WHAT TO DO
Using the data that follows, return exactly the lines from the one that contains "is the model's (log 10). -/" through the one that contains "[.offerWithdrawn p] else", ends included.

RECORD SET
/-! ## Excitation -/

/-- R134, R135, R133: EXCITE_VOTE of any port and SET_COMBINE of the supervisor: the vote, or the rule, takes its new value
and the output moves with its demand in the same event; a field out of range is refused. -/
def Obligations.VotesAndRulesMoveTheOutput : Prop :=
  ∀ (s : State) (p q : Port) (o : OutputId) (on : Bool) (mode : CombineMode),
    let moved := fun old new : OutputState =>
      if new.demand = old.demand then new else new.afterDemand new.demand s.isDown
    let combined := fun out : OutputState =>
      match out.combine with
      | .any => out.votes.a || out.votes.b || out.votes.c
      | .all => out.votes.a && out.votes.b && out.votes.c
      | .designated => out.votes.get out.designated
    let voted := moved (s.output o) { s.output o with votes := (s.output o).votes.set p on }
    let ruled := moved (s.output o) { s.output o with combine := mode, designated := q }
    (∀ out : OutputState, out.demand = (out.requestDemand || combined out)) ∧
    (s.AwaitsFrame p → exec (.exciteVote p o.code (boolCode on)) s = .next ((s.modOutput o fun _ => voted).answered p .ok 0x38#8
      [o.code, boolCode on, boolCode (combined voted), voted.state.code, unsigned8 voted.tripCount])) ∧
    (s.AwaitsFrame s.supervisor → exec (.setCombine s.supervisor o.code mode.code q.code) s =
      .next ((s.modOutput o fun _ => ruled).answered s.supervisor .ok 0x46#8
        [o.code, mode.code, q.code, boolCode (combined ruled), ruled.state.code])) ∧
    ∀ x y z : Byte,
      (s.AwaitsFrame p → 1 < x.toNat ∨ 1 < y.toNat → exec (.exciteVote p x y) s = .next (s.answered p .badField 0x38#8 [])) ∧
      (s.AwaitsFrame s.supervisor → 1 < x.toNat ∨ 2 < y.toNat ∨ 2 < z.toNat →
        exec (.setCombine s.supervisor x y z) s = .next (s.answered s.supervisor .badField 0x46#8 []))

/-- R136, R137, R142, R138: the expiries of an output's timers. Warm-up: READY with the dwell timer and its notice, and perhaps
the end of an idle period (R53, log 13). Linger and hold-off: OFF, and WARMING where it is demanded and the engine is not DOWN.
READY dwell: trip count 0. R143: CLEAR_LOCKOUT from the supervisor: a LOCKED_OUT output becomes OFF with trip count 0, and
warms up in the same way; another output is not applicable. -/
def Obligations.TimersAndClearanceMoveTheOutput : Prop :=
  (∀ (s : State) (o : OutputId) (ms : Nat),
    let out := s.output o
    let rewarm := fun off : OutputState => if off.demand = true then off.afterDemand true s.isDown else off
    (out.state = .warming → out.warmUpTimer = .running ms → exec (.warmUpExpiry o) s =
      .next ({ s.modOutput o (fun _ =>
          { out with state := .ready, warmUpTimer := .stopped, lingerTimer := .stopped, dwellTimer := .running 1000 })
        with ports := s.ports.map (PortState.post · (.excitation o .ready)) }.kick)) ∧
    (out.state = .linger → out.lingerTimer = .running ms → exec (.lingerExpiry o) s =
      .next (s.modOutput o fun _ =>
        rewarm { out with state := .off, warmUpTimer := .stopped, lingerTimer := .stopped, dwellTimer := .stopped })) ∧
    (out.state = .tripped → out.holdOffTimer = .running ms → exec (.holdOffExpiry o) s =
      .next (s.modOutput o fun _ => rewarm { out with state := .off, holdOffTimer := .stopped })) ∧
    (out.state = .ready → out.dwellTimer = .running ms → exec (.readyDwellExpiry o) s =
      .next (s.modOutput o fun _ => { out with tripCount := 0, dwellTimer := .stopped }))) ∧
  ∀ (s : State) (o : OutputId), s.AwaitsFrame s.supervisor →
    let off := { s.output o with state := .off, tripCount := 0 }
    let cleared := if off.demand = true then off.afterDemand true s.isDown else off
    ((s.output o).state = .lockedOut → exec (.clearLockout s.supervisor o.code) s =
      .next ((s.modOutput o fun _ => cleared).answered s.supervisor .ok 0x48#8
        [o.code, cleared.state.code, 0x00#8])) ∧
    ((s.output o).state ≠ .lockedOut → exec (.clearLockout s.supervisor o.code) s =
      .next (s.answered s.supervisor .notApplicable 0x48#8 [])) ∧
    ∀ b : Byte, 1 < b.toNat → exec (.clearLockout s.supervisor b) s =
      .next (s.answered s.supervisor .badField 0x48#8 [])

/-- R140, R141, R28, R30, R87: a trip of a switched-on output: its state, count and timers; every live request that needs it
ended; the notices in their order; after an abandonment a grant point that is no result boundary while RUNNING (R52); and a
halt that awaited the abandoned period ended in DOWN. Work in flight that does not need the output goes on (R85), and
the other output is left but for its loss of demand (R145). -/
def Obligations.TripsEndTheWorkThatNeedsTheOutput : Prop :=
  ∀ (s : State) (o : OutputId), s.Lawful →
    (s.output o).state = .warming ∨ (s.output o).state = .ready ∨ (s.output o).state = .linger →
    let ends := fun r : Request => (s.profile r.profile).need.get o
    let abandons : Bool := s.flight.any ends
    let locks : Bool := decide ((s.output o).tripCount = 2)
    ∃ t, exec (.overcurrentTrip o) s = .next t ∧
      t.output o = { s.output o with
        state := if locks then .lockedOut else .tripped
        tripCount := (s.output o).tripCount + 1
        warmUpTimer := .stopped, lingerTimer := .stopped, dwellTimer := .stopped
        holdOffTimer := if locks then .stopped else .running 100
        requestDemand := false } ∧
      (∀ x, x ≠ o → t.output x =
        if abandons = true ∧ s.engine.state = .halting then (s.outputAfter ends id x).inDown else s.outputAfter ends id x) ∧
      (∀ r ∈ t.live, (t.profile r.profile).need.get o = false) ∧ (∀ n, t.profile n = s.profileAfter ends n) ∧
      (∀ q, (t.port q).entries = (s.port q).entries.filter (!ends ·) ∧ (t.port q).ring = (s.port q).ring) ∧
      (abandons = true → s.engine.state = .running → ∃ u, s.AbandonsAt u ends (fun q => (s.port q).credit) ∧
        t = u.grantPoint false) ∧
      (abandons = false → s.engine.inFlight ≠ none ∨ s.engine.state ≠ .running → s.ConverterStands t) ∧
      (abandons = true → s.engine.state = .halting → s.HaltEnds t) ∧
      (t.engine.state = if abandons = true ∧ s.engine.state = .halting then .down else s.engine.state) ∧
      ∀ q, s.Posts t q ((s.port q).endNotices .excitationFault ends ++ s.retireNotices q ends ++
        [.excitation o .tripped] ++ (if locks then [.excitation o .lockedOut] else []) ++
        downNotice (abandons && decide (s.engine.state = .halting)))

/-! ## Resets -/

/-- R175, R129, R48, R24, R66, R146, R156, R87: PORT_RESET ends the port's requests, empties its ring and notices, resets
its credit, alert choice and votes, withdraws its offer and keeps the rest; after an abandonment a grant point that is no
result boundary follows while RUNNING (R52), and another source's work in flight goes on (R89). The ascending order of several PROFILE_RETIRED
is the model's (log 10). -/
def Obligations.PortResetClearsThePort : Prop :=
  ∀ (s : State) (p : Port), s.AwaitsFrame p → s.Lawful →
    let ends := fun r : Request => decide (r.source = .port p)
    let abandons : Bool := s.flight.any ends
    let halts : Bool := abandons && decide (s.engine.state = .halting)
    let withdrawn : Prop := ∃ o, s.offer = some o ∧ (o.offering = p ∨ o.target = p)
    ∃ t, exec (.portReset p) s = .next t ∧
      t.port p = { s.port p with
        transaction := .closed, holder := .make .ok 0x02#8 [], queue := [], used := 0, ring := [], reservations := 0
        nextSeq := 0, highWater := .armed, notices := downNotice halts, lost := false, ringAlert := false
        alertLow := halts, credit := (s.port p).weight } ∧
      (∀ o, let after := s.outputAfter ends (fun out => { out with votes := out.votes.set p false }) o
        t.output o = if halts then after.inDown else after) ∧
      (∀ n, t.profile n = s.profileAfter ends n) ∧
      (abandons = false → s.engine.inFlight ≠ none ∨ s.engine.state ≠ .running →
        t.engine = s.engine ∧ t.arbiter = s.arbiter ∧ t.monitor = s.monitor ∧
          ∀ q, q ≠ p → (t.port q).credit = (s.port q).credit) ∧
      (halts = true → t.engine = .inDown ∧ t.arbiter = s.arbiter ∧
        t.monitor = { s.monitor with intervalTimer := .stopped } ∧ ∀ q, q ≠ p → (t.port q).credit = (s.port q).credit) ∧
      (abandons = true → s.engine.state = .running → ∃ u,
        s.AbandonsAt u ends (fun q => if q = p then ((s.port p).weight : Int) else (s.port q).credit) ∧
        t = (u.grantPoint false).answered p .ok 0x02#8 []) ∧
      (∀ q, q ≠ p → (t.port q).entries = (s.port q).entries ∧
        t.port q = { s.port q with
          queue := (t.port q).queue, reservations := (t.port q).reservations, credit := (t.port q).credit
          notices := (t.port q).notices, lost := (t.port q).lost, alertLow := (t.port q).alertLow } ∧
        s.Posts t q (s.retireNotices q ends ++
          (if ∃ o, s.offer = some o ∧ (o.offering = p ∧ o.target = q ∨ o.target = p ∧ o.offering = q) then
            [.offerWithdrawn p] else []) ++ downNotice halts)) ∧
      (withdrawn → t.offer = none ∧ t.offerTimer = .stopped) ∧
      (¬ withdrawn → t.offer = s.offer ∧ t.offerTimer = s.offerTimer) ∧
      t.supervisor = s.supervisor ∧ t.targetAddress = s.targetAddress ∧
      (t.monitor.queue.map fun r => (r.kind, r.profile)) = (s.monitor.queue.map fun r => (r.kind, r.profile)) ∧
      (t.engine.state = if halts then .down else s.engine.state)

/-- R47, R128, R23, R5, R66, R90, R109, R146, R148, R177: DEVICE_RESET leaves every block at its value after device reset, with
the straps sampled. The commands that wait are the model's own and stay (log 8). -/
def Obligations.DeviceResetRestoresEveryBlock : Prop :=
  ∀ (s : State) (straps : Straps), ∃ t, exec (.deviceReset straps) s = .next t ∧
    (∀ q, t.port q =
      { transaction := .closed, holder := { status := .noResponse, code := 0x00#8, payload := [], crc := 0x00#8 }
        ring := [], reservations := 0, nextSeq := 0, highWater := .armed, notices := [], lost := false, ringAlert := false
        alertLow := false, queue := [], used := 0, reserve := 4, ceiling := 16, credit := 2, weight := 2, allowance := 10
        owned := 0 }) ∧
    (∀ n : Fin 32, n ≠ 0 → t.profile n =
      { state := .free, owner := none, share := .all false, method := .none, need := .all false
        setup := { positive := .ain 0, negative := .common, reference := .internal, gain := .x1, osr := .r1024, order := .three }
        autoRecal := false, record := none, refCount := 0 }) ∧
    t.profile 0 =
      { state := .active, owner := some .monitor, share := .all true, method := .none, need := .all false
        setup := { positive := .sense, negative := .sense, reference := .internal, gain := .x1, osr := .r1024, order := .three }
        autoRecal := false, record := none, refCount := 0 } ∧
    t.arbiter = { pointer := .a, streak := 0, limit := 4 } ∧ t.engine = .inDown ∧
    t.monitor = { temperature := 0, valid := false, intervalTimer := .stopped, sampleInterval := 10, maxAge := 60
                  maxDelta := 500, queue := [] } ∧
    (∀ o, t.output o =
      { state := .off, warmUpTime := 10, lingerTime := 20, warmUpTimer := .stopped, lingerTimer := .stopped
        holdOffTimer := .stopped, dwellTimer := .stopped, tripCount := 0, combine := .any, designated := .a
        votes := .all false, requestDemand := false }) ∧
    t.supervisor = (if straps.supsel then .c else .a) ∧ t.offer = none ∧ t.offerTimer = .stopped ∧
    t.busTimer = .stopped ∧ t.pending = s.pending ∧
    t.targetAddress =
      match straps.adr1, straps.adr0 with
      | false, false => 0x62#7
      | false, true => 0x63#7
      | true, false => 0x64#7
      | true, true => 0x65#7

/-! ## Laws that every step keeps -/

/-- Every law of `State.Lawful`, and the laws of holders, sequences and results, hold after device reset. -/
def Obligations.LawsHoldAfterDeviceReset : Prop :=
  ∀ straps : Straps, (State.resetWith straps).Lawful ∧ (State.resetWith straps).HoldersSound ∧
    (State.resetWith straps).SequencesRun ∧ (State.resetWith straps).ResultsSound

SOLUTION
is the model's (log 10). -/
def Obligations.PortResetClearsThePort : Prop :=
  ∀ (s : State) (p : Port), s.AwaitsFrame p → s.Lawful →
    let ends := fun r : Request => decide (r.source = .port p)
    let abandons : Bool := s.flight.any ends
    let halts : Bool := abandons && decide (s.engine.state = .halting)
    let withdrawn : Prop := ∃ o, s.offer = some o ∧ (o.offering = p ∨ o.target = p)
    ∃ t, exec (.portReset p) s = .next t ∧
      t.port p = { s.port p with
        transaction := .closed, holder := .make .ok 0x02#8 [], queue := [], used := 0, ring := [], reservations := 0
        nextSeq := 0, highWater := .armed, notices := downNotice halts, lost := false, ringAlert := false
        alertLow := halts, credit := (s.port p).weight } ∧
      (∀ o, let after := s.outputAfter ends (fun out => { out with votes := out.votes.set p false }) o
        t.output o = if halts then after.inDown else after) ∧
      (∀ n, t.profile n = s.profileAfter ends n) ∧
      (abandons = false → s.engine.inFlight ≠ none ∨ s.engine.state ≠ .running →
        t.engine = s.engine ∧ t.arbiter = s.arbiter ∧ t.monitor = s.monitor ∧
          ∀ q, q ≠ p → (t.port q).credit = (s.port q).credit) ∧
      (halts = true → t.engine = .inDown ∧ t.arbiter = s.arbiter ∧
        t.monitor = { s.monitor with intervalTimer := .stopped } ∧ ∀ q, q ≠ p → (t.port q).credit = (s.port q).credit) ∧
      (abandons = true → s.engine.state = .running → ∃ u,
        s.AbandonsAt u ends (fun q => if q = p then ((s.port p).weight : Int) else (s.port q).credit) ∧
        t = (u.grantPoint false).answered p .ok 0x02#8 []) ∧
      (∀ q, q ≠ p → (t.port q).entries = (s.port q).entries ∧
        t.port q = { s.port q with
          queue := (t.port q).queue, reservations := (t.port q).reservations, credit := (t.port q).credit
          notices := (t.port q).notices, lost := (t.port q).lost, alertLow := (t.port q).alertLow } ∧
        s.Posts t q (s.retireNotices q ends ++
          (if ∃ o, s.offer = some o ∧ (o.offering = p ∧ o.target = q ∨ o.target = p ∧ o.offering = q) then
            [.offerWithdrawn p] else []) ++ downNotice halts)) ∧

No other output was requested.